Begitu diluar persidangan, saksi juga menjelaskan bahwa dana hasil pemotongan TPP disebut-sebut digunakan untuk anak tenaga kerja sukarela (TKS) atau honorer. Namun, realisasinya dinilai tidak sesuai.
“Yang diberikan hanya Rp50 ribu per orang untuk delapan orang TKS pada tahun 2022,” jelasnya.
Ia menambahkan, total dana yang diterima honorer hanya sekitar Rp400 ribu per bulan, sementara terdakwa Dewi Lestari disebut menerima sekitar Rp3,3 juta per bulan dari hasil pengumpulan tersebut.
Baca Juga
Pengumpulan dana TPP tersebut diperkirakan berlangsung selama 15 bulan, sejak Juni 2022 hingga Juli 2023.
“Kalau menolak membayar TPP, penilaian kami bisa bermasalah, bahkan bisa berdampak pada kenaikan pangkat,” tutupnya.
Berdasarkan dakwaan JPU, perbuatan kedua terdakwa diduga telah merugikan negara hingga Rp650 juta.

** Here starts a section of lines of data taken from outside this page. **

-- ==== Sys2Proof/Machine/ReadEngine.lean ====
section
/-! DEFINITION. The read engine (41_read_engine.md) but for RD_SEEK, which stands in Seek.lean: RD_SERVICE,
RD_PREFILL, RD_START, RD_REPLENISH, RD_STOP, RD_FINISH, with the fill primitive and the index resynchronisation. -/

namespace Sys2Proof.Machine

/-- What every foreground read operation needs: no fault, an image, no busy-wait (R130; log 22). -/
abbrev ForegroundFree (a : Arch) : Prop := a.fault = none ∧ a.image.loaded = true ∧ a.fgWait = none

/-- `nr` of `rd_fill(c)` (R137): up to the wrap, and up to one entry short of the DMA position. -/
def fillRequest (c prod : RingIx) : Nat := min (Config.cap - prod.toNat) (ringDist (c - 1) prod)

/-- `rd_fill(c)` (R137): asks for `nr` samples and queues those the image gives. -/
def rdFill (c : RingIx) (s : State) : State :=
  let nr := fillRequest c s.rd.prod
  let got := fluxAnswer nr s
  let t := askFlux nr s
  { t with mem := s.mem.putSamples got s.rd.prod, rd.prod := s.rd.prod + BitVec.ofNat 10 got.length }

/-- The number of ticks until the image's index mark leaves the pin, `ticks` of R141: what is left of the playing
sample, plus the queued samples, less the image's offset `t`. -/
def resyncTicks (a : Arch) (t : Word) : Int :=
  let c := rdPos a
  let left : Int := (a.rdTim.arr.toNat : Int) - a.rdTim.cnt.toNat
  let queued := ((a.mem.rdSamples (ringDist a.rd.prod c) c).map BitVec.toNat).sum
  left + queued - t.toNat

/-- `index_resync(t)` (R141). In the atomic model the snapshot loop runs once. -/
def indexResync (t : Word) (s : State) : State :=
  { s with index.timer := { armed := true, deadline := s.now + resyncTicks s.toArch t } }

/-- RD_SERVICE while the engine is Active (R136), its request cleared. -/
def rdServiceActive (s : State) : State :=
  let c := rdPos s.toArch
  let s := if UnderrunAt s.toArch c then logError .underrun s else s
  let s := { s with rd.cons := c }
  let nr := fillRequest c s.rd.prod
  let short := (fluxAnswer nr s).length < nr
  let s := rdFill c s
  let s := if short then { s with rd.kick := true } else s
  let t := ticksAnswer s
  let s := askTicks s
  let s := if t < s.rd.lastTsi then indexResync t s else s
  { s with rd.lastTsi := t }

/-- RD_SERVICE (R136): outside Active it returns at once (D43). -/
def rdService (s : State) : State :=
  let s := { s with irq.rdDma := false, owed.rdService := none }
  if s.rd.state = .active then rdServiceActive s else s

/-- RD_SERVICE is enabled while its request is pending and DMA interrupts are (R136). -/
abbrev RdServiceEnabled (a : Arch) : Prop := RdServiceOwed a

/-- RD_PREFILL is enabled in Starting, before the ring is half full or while more than `YIELD` remains (R133). -/
abbrev RdPrefillEnabled (s : State) : Prop :=
  ForegroundFree s.toArch ∧ s.rd.state = .starting ∧
    (s.rd.prod.toNat < 512 ∨ sdiff s.rd.syncTime s.now > (yieldTicks s.cfg : Int))

/-- RD_PREFILL (R133): the DMA has not started, its position is 0. -/
def rdPrefill (s : State) : State := rdFill 0 (askReadTrack s)

/-- RD_START is enabled at the end of a busy-wait, or in Starting with half a ring and no more than `YIELD` to go
(R134). -/
abbrev RdStartEnabled (s : State) : Prop :=
  s.fault = none ∧ s.image.loaded = true ∧
    (((s.rd.state = .starting ∨ s.rd.state = .stopping) ∧ waitOver s.toArch = true) ∨
      (s.rd.state = .starting ∧ s.fgWait = none ∧ 512 ≤ s.rd.prod.toNat ∧
        sdiff s.rd.syncTime s.now ≤ (yieldTicks s.cfg : Int)))

/-- RD_START's last part (R134): the wait is over or not needed; the CAS may lose to the stop path. -/
def rdStartNow (s : State) : Result :=
  let s := { s with fgWait := none, owed.rdStart := none }
  let (won, s) := casRd .starting .active s
  if won then
    requestRdBeat { s with pin := .af, rdDma.en := true, rdTim.cnt := 0, rdTim.en := true }
  else .next s

/-- RD_START (R134): with `SLACK` or more to go it begins the busy-wait (C3), else it starts. -/
def rdStart (s : State) : Result :=
  if s.fgWait = none ∧ (slack s.cfg : Int) ≤ sdiff s.rd.syncTime s.now then
    .next { s with fgWait := some s.rd.syncTime }
  else rdStartNow s

/-- RD_REPLENISH is enabled in Active outside a busy-wait (R140). -/
abbrev RdReplenishEnabled (a : Arch) : Prop := ForegroundFree a ∧ a.rd.state = .active

/-- RD_REPLENISH (R140). -/
def rdReplenish (s : State) : State :=
  let did := readTrackAnswer s
  let s := askReadTrack s
  if did = true ∧ s.rd.kick = true then pendRd { s with rd.kick := false } else s

/-- RD_STOP, `rdata_stop` (R143). -/
def rdStop (s : State) : State :=
  if s.rd.state = .inactive ∨ s.rd.state = .stopping then s
  else
    let t := setRdState .stopping s
    let t := { t with rdDma.en := false, rdTim.en := false, pin := .gpoIdle }
    if s.index.active then t
    else { t with index.timer := { armed := true, deadline := s.index.prevTime + rev s.cfg } }

/-- RD_STOP as a foreground operation is enabled under the stop condition (R142, R143). -/
abbrev RdStopEnabled (a : Arch) : Prop := ForegroundFree a ∧ ReadRunning a ∧ StopCondition a

/-- RD_FINISH is enabled in Stopping outside a busy-wait (R145). -/
abbrev RdFinishEnabled (a : Arch) : Prop := ForegroundFree a ∧ a.rd.state = .stopping

/-- RD_FINISH (R145): the ring is reset to empty (R113). -/
def rdFinish (s : State) : State :=
  setRdState .inactive { s with rd.cons := 0, rd.prod := 0, rdDma.cndtr := capCount, rd.kick := false }

/-- `RD_SERVICE` (R136). -/
def execRdService (s : State) : Result := operation s (RdServiceEnabled s.toArch) (.next (rdService s))

/-- `RD_PREFILL` (R133). -/
def execRdPrefill (s : State) : Result := operation s (RdPrefillEnabled s) (.next (rdPrefill s))

/-- `RD_START` (R134). -/
def execRdStart (s : State) : Result := operation s (RdStartEnabled s) (rdStart s)

/-- `RD_REPLENISH` (R140). -/
def execRdReplenish (s : State) : Result := operation s (RdReplenishEnabled s.toArch) (.next (rdReplenish s))

/-- `RD_STOP` (R143). -/
def execRdStop (s : State) : Result := operation s (RdStopEnabled s.toArch) (.next (rdStop s))

/-- `RD_FINISH` (R145). -/
def execRdFinish (s : State) : Result := operation s (RdFinishEnabled s.toArch) (.next (rdFinish s))

end Sys2Proof.Machine
end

Modus yang digunakan adalah penyalahgunaan kewenangan dengan memaksa ASN menyerahkan sebagian uang perjalanan dinas dan TPP.
Atas perbuatannya, Dewi Lestari dan Lina Budiharti dijerat dengan pasal berlapis, di antaranya Pasal 603 UU RI Nomor 1 Tahun 2023 (KUHP) serta Pasal 18 UU Nomor 31 Tahun 1999 tentang Pemberantasan Tindak Pidana Korupsi.